Underwater stock options drive top executives turnover - 20 Nov 2008
Underwater stock options drive top executives turnover
When the market price of
company stock falls below the exercise price, the options are
considered to be "out of the money" or underwater. Many publicly traded
firms have become concerned about retaining highly valued executives
who hold underwater stock options, fearing that they will voluntarily
leave the firm for a better position elsewhere.
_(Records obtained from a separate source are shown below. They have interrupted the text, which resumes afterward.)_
/-- Settles O25: in every operation the capacity check comes before its other checks. -/
theorem operandOverCapacityIsRefused : Obligations.OperandOverCapacityIsRefused := by
  intro s
  refine ⟨fun b hb => ?_, fun S c hS => ?_⟩ <;> simp only [List.forall_mem_cons]
  · have hrefuse := next_withinCap_of_lt (s := s) hb
    exact ⟨hrefuse _, hrefuse _, hrefuse _, hrefuse _, nofun⟩
  · have hrefuse := next_withinCap_of_lt (s := s) hS
    exact ⟨hrefuse _, hrefuse _, hrefuse _, nofun⟩

/-- Settles O27: each row is one reading of its code. -/
theorem variantCodeRowsAnswerTheirVariant : Obligations.VariantCodeRowsAnswerTheirVariant :=
  fun _ => ⟨rfl, rfl, rfl, rfl, rfl, rfl, rfl, rfl⟩

/-- Each 2-bit reason code names the reason it stands for (R76). -/
theorem reasonCode_reasonOfCode (r : BitVec 2) : reasonCode (reasonOfCode r) = r := by
  have all : ∀ r : BitVec 2, reasonCode (reasonOfCode r) = r := by decide
  exact all r

/-- A refusal at the port: code 11, the reason beside it, no result field (R76). -/
theorem present_refused (w : RefusalReason) : present (.refused w) = ⟨0b11#2, some (reasonCode w), .none⟩ := rfl

/-- Settles O30: the rows by the outcome code they carry, and the reason read back from its code. -/
theorem outcomeRowsShowTheirCode : Obligations.OutcomeRowsShowTheirCode := by
  intro s
  refine ⟨rfl, rfl, rfl, rfl, rfl, rfl, rfl, rfl, rfl, rfl, fun r => ?_⟩
  rw [present_refused, reasonCode_reasonOfCode]

/-- The 5-bit codes in use are 0 to 17 and 31 (R77). -/
theorem glyphCode_lt_or_eq (g : Option Glyph) : (glyphCode g).toNat < 18 ∨ (glyphCode g).toNat = 31 := by
  cases g with
  | none => exact .inr rfl
  | some g => exact .inl (by cases g <;> decide)

/-- Settles O32: the two tables entry by entry. -/
theorem glyphsAndVariantsHaveTheirCharactersAndCodes : Obligations.GlyphsAndVariantsHaveTheirCharactersAndCodes :=
  ⟨by decide, rfl, glyphCode_lt_or_eq, by decide, rfl, rfl, rfl⟩

end Sys2Proof.Machine
end

section
/-! SUPPORT. What an operation answers on an operand the port can present, where its stage completes (30_encoding.md
R70, R78). -/

namespace Sys2Proof.Machine

variable {s : State}

theorem exec_deobf_ok {raw plain : List Byte} (hcap : raw.length ≤ s.params.cap) (h : deobf raw = .ok plain) :
    exec (.deobf raw) s = .next (s.answer (.bytes plain)) := by
  rw [exec_deobf hcap, h]; rfl

theorem exec_vdet_ok {S : Bits} {v : DeviceVariant} (hcap : S.length ≤ 8 * s.params.cap) (h : vdet S = .ok v) :
    exec (.vdet S) s = .next (s.answer (.variant v)) := by
  rw [exec_vdet hcap, h]; rfl

theorem exec_digdec_ok {S : Bits} {d : Digits} (hcap : S.length ≤ 8 * s.params.cap)
    (h : digdec s.params S = .ok d) : exec (.digdec S) s = .next (s.answer (.digits d)) := by
  rw [exec_digdec hcap, h]; rfl

theorem exec_anndec_ok {S : Bits} {c : BitVec 3} {v : DeviceVariant} {a : Annotations}
    (hcap : S.length ≤ 8 * s.params.cap) (hc : variantOfCode c = some v) (h : anndec s.params S v = .ok a) :
    exec (.anndec S c) s = .next (s.answer (.annotations a)) := by
  rw [exec_anndec hcap hc, h]; rfl

theorem exec_decode_ok {raw : List Byte} {r : Reading} (hcap : raw.length ≤ s.params.cap) (hheld : s.varValid = true)
    (h : decodeFrame s.params raw s.var = .ok r) : exec (.decode raw) s = .next (s.answer (.reading r)) := by
  rw [exec_decode hcap hheld, h]; rfl

/-- DEOBF answers where the frame is no longer than the key (40_deobfuscator.md R91). -/
theorem deobf_answers {raw : List Byte} (h : raw.length ≤ 20) : ∃ plain, deobf raw = .ok plain := ⟨_, deobf_ok h⟩

/-- Both flavours' label windows end beyond the last digit window (43_digit_decoder.md R121). -/
theorem digNeed_le_annNeed (f : Flavour) : digNeed ≤ annNeed f := by cases f <;> decide

theorem annNeed_le_88 (f : Flavour) : annNeed f ≤ 88 := by cases f <;> decide

/-- DecodeFrame answers where the flavour's windows fit (45_frame_decode.md R172, R175). -/
theorem decodeFrame_answers (p : Params) {raw : List Byte} {v : DeviceVariant} (hL : raw.length ≤ 20)
    (hN : annNeed (flavourOf v) ≤ 8 * raw.length) : ∃ r, decodeFrame p raw v = .ok r := by
  obtain ⟨plain, hplain⟩ := deobf_answers hL
  have hS : annNeed (flavourOf v) ≤ (bitrev plain).length := by rwa [bitrev_length, (deobf_length hplain).1]
  have h60 : 60 ≤ (bitrev plain).length := (digNeed_le_annNeed _).trans hS
  simp only [decodeFrame, hplain, if_neg (Nat.not_lt.mpr hS), digdec_ok p h60, anndec_ok p v hS]
  exact ⟨_, rfl⟩

/-- The bound of a flavour in whole bytes: 10 under Variant2 and 11 under any other variant (R175). -/
theorem annNeed_flavourOf_le {v : DeviceVariant} {n : Nat} (h : (if v = .variant2 then 10 else 11) ≤ n) :
    annNeed (flavourOf v) ≤ 8 * n := by
  have hneed : annNeed (flavourOf v) = 8 * if v = .variant2 then 10 else 11 := by cases v <;> rfl
  omega

end Sys2Proof.Machine
end

section
/-! SUPPORT. What the stages read of a frame, byte by byte: the digit cells in PlainFrame coordinates and the selector
byte (20_memory.md R42, R63, R64). -/

namespace Sys2Proof.Machine

theorem bitsToNum_append_singleton (b : Bits) (x : Bool) : bitsToNum (b ++ [x]) = 2 * bitsToNum b + x.toNat := by
  simp [bitsToNum]

/-- The number of a string holds its symbols as bits, the last one least significant. -/
theorem bitsToNum_testBit (b : Bits) (j : Nat) : (bitsToNum b).testBit j = b.reverse.getD j false := by
  induction b using List.reverseRecOn generalizing j with
  | nil => simp [bitsToNum]
  | append_singleton b x ih =>
    rw [bitsToNum_append_singleton, List.reverse_concat]
    cases j with
    | zero => cases x <;> simp [Nat.testBit_zero]
    | succ j =>
      have hhalf : (2 * bitsToNum b + x.toNat) / 2 = bitsToNum b := by have := x.toNat_le; omega
      rw [Nat.testBit_succ, hhalf, ih, List.getD_cons_succ]

/-- A string is read back from its pattern. -/
theorem patternBits_bitsPattern (b : Bits) : patternBits (bitsPattern b.length b) = b := by
  refine List.ext_getElem (by simp [patternBits]) fun j _ hj => ?_
  have hlast : b.length - 1 - j < b.length := by omega
  have hback : b.length - 1 - (b.length - 1 - j) = j := by omega
  have hbit : (BitVec.ofNat b.length (bitsToNum b)).getLsbD (b.length - 1 - j) = b[j] := by
    rw [BitVec.getLsbD_ofNat, bitsToNum_testBit]
    simp [List.getD_eq_getElem?_getD, hlast, hback]
  simpa [patternBits, bitsPattern, BitVec.getMsbD, hj, hlast] using hbit

/-- The code of a digit window, its 7 characters gathered by the permutation (43_digit_decoder.md R123). -/
theorem patternBits_segCode (w : Bits) :
    patternBits (segCode w) = [sym w 3, sym w 2, sym w 7, sym w 6, sym w 1, sym w 5, sym w 4] :=
  patternBits_bitsPattern (literals.perm.map (sym w))

/-- Settles O9: the first four symbols of window `k` are the high half of one byte, the other four the low half of the
next. -/
theorem digitCellsInByteCoordinates : Obligations.DigitCellsInByteCoordinates := by
  intro s p hL hcap
  have hN : 60 ≤ (bitrev p).length := by rw [bitrev_length]; omega
  have hcap : (bitrev p).length ≤ 8 * s.params.cap := by rw [bitrev_length]; omega
  refine ⟨_, exec_digdec_ok hcap (digdec_ok _ hN), fun k lo hi hlo hhi => ?_⟩
  have hstart : (#v[28, 36, 44, 52] : Vector Nat 4)[k] = 8 * (k.val + 3) + 4 := by fin_cases k <;> rfl
  have hlow : ∀ j < 4, sym (window (bitrev p) (8 * (k.val + 3) + 4) 8) j = lo.getLsbD (4 + j) := fun j hj => by
    rw [sym_window (by omega), Nat.add_assoc, sym_bitrev _ _ _ (by omega)]
    simp [List.getD_eq_getElem?_getD, hlo]
  have hhigh : ∀ j < 4, sym (window (bitrev p) (8 * (k.val + 3) + 4) 8) (4 + j) = hi.getLsbD j := fun j hj => by
    have haddr : 8 * (k.val + 3) + 4 + (4 + j) = 8 * (k.val + 4) + j := by omega
    rw [sym_window (by omega), haddr, sym_bitrev _ _ _ (by omega)]
    simp [List.getD_eq_getElem?_getD, hhi]
  rw [mapFour_getElem, hstart]
  refine ⟨hlow 0 (by decide), ?_⟩
  rw [cellAt, patternBits_segCode, hlow 1 (by decide), hlow 2 (by decide), hlow 3 (by decide), hhigh 0 (by decide),
    hhigh 1 (by decide), hhigh 2 (by decide), hhigh 3 (by decide)]

/-- A byte's 8 symbols are the window at its place in the stream (20_memory.md R42). -/
theorem window_bitrev {p : List Byte} {i : Nat} {b : Byte} (h : p[i]? = some b) :
    window (bitrev p) (8 * i) 8 = rev8 b := by
  induction p generalizing i with
  | nil => cases h
  | cons c p ih =>
    cases i with
    | zero =>
      obtain rfl : c = b := by simpa using h
      simp [window, bitrev_cons, List.take_left']
    | succ i =>
      rw [bitrev_cons, ← ih (i := i) (by simpa using h)]
      simp [window, Nat.mul_succ, List.drop_append, List.drop_eq_nil_of_le]

/-- Byte `i` of a PlainFrame is byte `i` of the raw frame XOR byte `i` of the key (40_deobfuscator.md R91). -/
theorem deobf_getElem? {raw plain : List Byte} (h : deobf raw = .ok plain) {i : Nat} {b k : Byte}
    (hb : raw[i]? = some b) (hk : literals.key[i]? = some k) : plain[i]? = some (b ^^^ k) := by
  rw [deobf_ok (deobf_length h).2] at h
  obtain rfl := Except.ok.inj h
  simp [List.getElem?_zipWith, hb, hk]

/-- The variant that raw byte 2 of a frame names (20_memory.md R64). -/
def variantOfByteTwo (b : Byte) : DeviceVariant :=
  if b = 0x70#8 then .variant1 else if b = 0x71#8 then .variant2 else if b = 0x72#8 then .variant3
  else if b = 0x77#8 then .variant4 else .unknown

/-- The byte that the key leaves of raw byte 2 selects the variant that byte names (R64, R111). -/
theorem vsel_rev8_xor_key (b : Byte) : vsel (bitsPattern 8 (rev8 (b ^^^ 0x73#8))) = variantOfByteTwo b := by
  have all : ∀ b : Byte, vsel (bitsPattern 8 (rev8 (b ^^^ 0x73#8))) = variantOfByteTwo b := by decide
  exact all b

/-- VSETUP detects the variant that raw byte 2 names (R64, 45_frame_decode.md R176). -/
theorem detect_ok {raw : List Byte} {b : Byte} (hL : raw.length ≤ 20) (hb : raw[2]? = some b) :
    detect raw = .ok (variantOfByteTwo b) := by
  obtain ⟨plain, hplain⟩ := deobf_answers hL
  obtain ⟨h3, -⟩ := List.getElem?_eq_some_iff.1 hb
  have hN : 24 ≤ (bitrev plain).length := by rw [bitrev_length, (deobf_length hplain).1]; omega
  have hsel : window (bitrev plain) 16 8 = rev8 (b ^^^ 0x73#8) := window_bitrev (deobf_getElem? hplain hb rfl)
  simp only [detect, hplain, vdet_ok hN, hsel, vsel_rev8_xor_key]

theorem detect_long {raw : List Byte} (h : 20 < raw.length) : detect raw = .error .outOfRange := by
  simp only [detect, deobf_error h]

theorem detect_short {raw : List Byte} (h : raw.length < 3) : detect raw = .error .malformedFrame := by
  obtain ⟨plain, hplain⟩ := deobf_answers (raw := raw) (by omega)
  have hN : (bitrev plain).length < 24 := by rw [bitrev_length, (deobf_length hplain).1]; omega
  simp only [detect, hplain, vdet_error hN]

/-- Settles O20: by what VSETUP detects in a frame that is too long, too short, or neither. -/
theorem vsetupHoldsTheVariantOfByteTwo : Obligations.VsetupHoldsTheVariantOfByteTwo := by
  intro s raw _ hcap
  exact ⟨fun h => exec_vsetup_error hcap (detect_long h), fun h => exec_vsetup_error hcap (detect_short h),
    fun h b hb => exec_vsetup_ok hcap (detect_ok h hb)⟩

end Sys2Proof.Machine
end

section
/-! SUPPORT. What the host sees at the result port of each operation (30_encoding.md R75 to R78). -/

namespace Sys2Proof.Machine

/-- The port's vectors have a bit for every position that a scan visits, in the scan's order (R152). -/
theorem visited_sublist_recoverOrder (f : Flavour) : (visited f).Sublist recoverOrder := by cases f <;> decide

theorem recoverOrder_nodup : recoverOrder.Nodup := visited_nodup .A

/-- In the vector of a list, a position's bit says whether the list holds it (R78). -/
theorem posVec_has {ps : List Nat} {p : Nat} (h : p ∈ recoverOrder) : (posVec ps).has p = decide (p ∈ ps) := by
  obtain ⟨hlo, hhi⟩ | ⟨hlo, hhi⟩ := mem_visited_bounds (f := .A) h
  · have hp : 25 + (p - 25) = p := by omega
    have hfn3 : p < 60 := by omega
    have hbit : p - 25 < 3 := by omega
    simp [PosVec.has, posVec, hp, hfn3, hbit]
  · have hp : 60 + (p - 60) = p := by omega
    have hlbl : ¬ p < 60 := by omega
    have hbit : p - 60 < 28 := by omega
    simp [PosVec.has, posVec, hp, hlbl, hbit]

/-- Filtering a list without duplicates by membership in a sublist gives the sublist. -/
theorem filter_mem_of_sublist {l ps : List Nat} (h : ps.Sublist l) (hl : l.Nodup) :
    l.filter (fun p => decide (p ∈ ps)) = ps := by
  have hsub : ps.Sublist (l.filter fun p => decide (p ∈ ps)) := by
    have hfilter := h.filter fun p => decide (p ∈ ps)
    rwa [List.filter_eq_self.2 fun p hp => decide_eq_true hp] at hfilter
  have hlen : (l.filter fun p => decide (p ∈ ps)).length ≤ ps.length :=
    (List.subperm_of_subset (hl.filter _) fun p hp => by simpa using (List.mem_filter.1 hp).2).length_le
  exact (hsub.eq_of_length_le hlen).symm

/-- A list in scan order is recovered from its vector (R78). -/
theorem posVec_positions {ps : List Nat} (h : ps.Sublist recoverOrder) : (posVec ps).positions = ps := by
  rw [PosVec.positions, List.filter_congr fun _ => posVec_has, filter_mem_of_sublist h recoverOrder_nodup]

theorem scan_fpos_sublist (S : Bits) (f : Flavour) : (scan S f).1.Sublist (visited f) := by
  rw [scan_eq]
  exact List.filter_sublist.append (List.filter_sublist.trans List.filter_sublist)

/-- Both lists of an ANNDEC result are recovered from their vectors (R78). -/
theorem anndec_positions_recovered {p : Params} {S : Bits} {v : DeviceVariant} {a : Annotations}
    (h : anndec p S v = .ok a) :
    (posVec a.fpos).positions = a.fpos ∧ (posVec a.upos).positions = a.upos := by
  obtain rfl := anndec_eq_ok h
  have hscan := visited_sublist_recoverOrder (flavourOf v)
  exact ⟨posVec_positions ((scan_fpos_sublist S _).trans hscan),
    posVec_positions (((scan_upos_sublist S _).trans (List.sublist_append_right _ _)).trans hscan)⟩

/-- Outcome Ok at the port: code 00, no reason, and the fields of the result (R76, R78). -/
theorem State.port_of_reply {t : State} {r : Result} (h : t.reply = some (.ok r)) :
    t.port = some ⟨0b00#2, none, portFields r⟩ := by
  rw [State.port, h]; rfl

/-- Settles O31: both lists stand in scan order. -/
theorem positionListsAreRecoveredFromThePort : Obligations.PositionListsAreRecoveredFromThePort := by
  intro s t S c a h ha
  obtain ⟨v, -, hstage⟩ := exec_anndec_annotations h ha
  exact ⟨_, _, State.port_of_reply ha, anndec_positions_recovered hstage⟩

/-- Each DeviceVariant's code reads back as it (R75). -/
theorem variantOfCode_variantCode (v : DeviceVariant) : variantOfCode (variantCode v) = some v := by cases v <;> rfl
A new study in Personnel Psychology
reveals that voluntary top executive turnover was more likely to occur
as executives' stock option portfolios fell further out of the money.
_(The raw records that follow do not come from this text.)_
-- ==== Sys2Proof/Word.lean ====
section
/-! DEFINITION. The word types of the Keccak-256 core (spec/00_scope.md R7, R9, R10): every data value is an
unsigned bit vector, bit 0 the least significant. -/

namespace Sys2Proof

/-- One byte of the state or of the input (R7, R12). -/
abbrev Byte := BitVec 8

/-- One 64-bit lane (R7). -/
abbrev Lane := BitVec 64

/-- The lane file `A[0..24]`: the whole 1600-bit Keccak state (R21, R22). -/
abbrev Lanes := Vector Lane 25

/-- One command word, `cmd_word[15:0]` (R9, R80). -/
abbrev CmdWord := BitVec 16

/-- The status port's word (R9, R33). -/
abbrev StatusWord := BitVec 16

/-- The digest port's value (R9, R35). -/
abbrev Digest := BitVec 256

end Sys2Proof
end

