-- ==== Sys2Proof/Laws/Permutation.lean ====
section
/-! SUPPORT. The permutation engine: the rounds one at a time, and what a round step and the end of a permutation do
(spec/40_permutation.md R113 to R116). -/

namespace Sys2Proof.Machine

/-- The rounds from `r` are round `r` and then the rounds from `r + 1` (R113). -/
theorem roundsFrom_eq (r : Fin 24) (A : Lanes) :
    roundsFrom r.val A = roundsFrom (r.val + 1) (keccakRound A r) := by
  have hl : r.val < (List.finRange 24).length := by simp
  unfold roundsFrom
  rw [List.drop_eq_getElem_cons hl, List.foldl_cons]
  simp

/-- No round is left after round 23. -/
theorem roundsFrom_end (A : Lanes) : roundsFrom 24 A = A := by
  unfold roundsFrom
  rw [List.drop_of_length_le (by simp)]
  rfl

/-- What a round step does: one of R114's two cases. -/
theorem State.peRound_cases (s : State) :
    (s.round = 23 ∧ s.peRound =
      { s with lanes := keccakRound s.lanes s.round, busy := false, round := 0, phase := finishPhase s.phase }) ∨
    (s.round ≠ 23 ∧ s.peRound = { s with lanes := keccakRound s.lanes s.round, round := s.round + 1 }) := by
  unfold State.peRound
  split
  · exact .inl ⟨‹_›, rfl⟩
  · exact .inr ⟨‹_›, rfl⟩

/-- The next round's index, below the last round. -/
theorem round_succ_val (r : Fin 24) (h : r ≠ 23) : (r + 1).val = r.val + 1 := by
  have : r.val ≠ 23 := fun e => h (Fin.ext e)
  rw [Fin.val_add, show (1 : Fin 24).val = 1 from rfl]
  omega

@[simp] theorem State.peRound_lanes (s : State) : s.peRound.lanes = keccakRound s.lanes s.round := by
  rcases s.peRound_cases with ⟨_, h⟩ | ⟨_, h⟩ <;> rw [h]

@[simp] theorem State.peRound_cursor (s : State) : s.peRound.cursor = s.cursor := by
  rcases s.peRound_cases with ⟨_, h⟩ | ⟨_, h⟩ <;> rw [h]

@[simp] theorem State.peRound_errSeq (s : State) : s.peRound.errSeq = s.errSeq := by
  rcases s.peRound_cases with ⟨_, h⟩ | ⟨_, h⟩ <;> rw [h]

@[simp] theorem State.peRound_errIll (s : State) : s.peRound.errIll = s.errIll := by
  rcases s.peRound_cases with ⟨_, h⟩ | ⟨_, h⟩ <;> rw [h]

@[simp] theorem State.peRound_drive (s : State) : s.peRound.drive = s.drive := by
  rcases s.peRound_cases with ⟨_, h⟩ | ⟨_, h⟩ <;> rw [h]

/-- An idle PE has nothing to finish. -/
theorem State.settle_of_idle (s : State) (h : s.busy = false) : s.settle = s := by
  unfold State.settle
  simp [h]

/-- Finishing a running permutation. -/
theorem State.settle_of_busy (s : State) (h : s.busy = true) :
    s.settle =
      { s with lanes := roundsFrom s.round.val s.lanes, busy := false, round := 0, phase := finishPhase s.phase } := by
  unfold State.settle
  rw [if_pos h]

/-- A settled state is idle. -/
@[simp] theorem State.settle_busy (s : State) : s.settle.busy = false := by
  cases h : s.busy
  · rw [s.settle_of_idle h, h]
  · rw [s.settle_of_busy h]

@[simp] theorem State.settle_drive (s : State) : s.settle.drive = s.drive := by
  cases h : s.busy
  · rw [s.settle_of_idle h]
  · rw [s.settle_of_busy h]

/-- Neither the PE nor settling looks at what the host drives. -/
theorem State.settle_withDrive (s : State) (ds : List PortIn) :
    ({ s with drive := ds } : State).settle = { s.settle with drive := ds } := by
  unfold State.settle
  by_cases h : s.busy = true <;> simp [h]

/-- Round steps lead where `settle` says (R116). -/
theorem State.settle_peRound (s : State) (h : s.busy = true) : s.peRound.settle = s.settle := by
  rw [s.settle_of_busy h, roundsFrom_eq]
  rcases s.peRound_cases with ⟨hr, hp⟩ | ⟨hr, hp⟩
  · have h24 : s.round.val + 1 = 24 := by rw [hr]; rfl
    rw [hp, State.settle_of_idle _ rfl, h24, roundsFrom_end]
  · have hb : s.peRound.busy = true := by rw [hp]; exact h
    rw [State.settle_of_busy _ hb, hp]
    simp only [round_succ_val s.round hr]

end Sys2Proof.Machine
end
Benjamin Dunford, Ph.D., Derek Oler, Ph.D., and John Boudreau, Ph.D.,
examined a large sample of executives in publicly traded U.S. firms
between 1996 and 2006.
Results show that not only were underwater options associated with
voluntary executive turnover, but moreover, CEO turnover was
significantly more sensitive to out of the money stock options than
non-CEO turnover.
The study also found that the odds of voluntary executive turnover
may be reduced substantially by increasing the value of out of the
money stock option portfolios, even if they don't move the portfolio
back in the money.
"Our findings suggest that firms should consider changes to their
current retention policies and practices for valued top executives,"
the authors note. "Firms may not be doing enough to retain valued but
underwater executives if they are relying solely on base pay, bonus
pay, and restricted stock increases."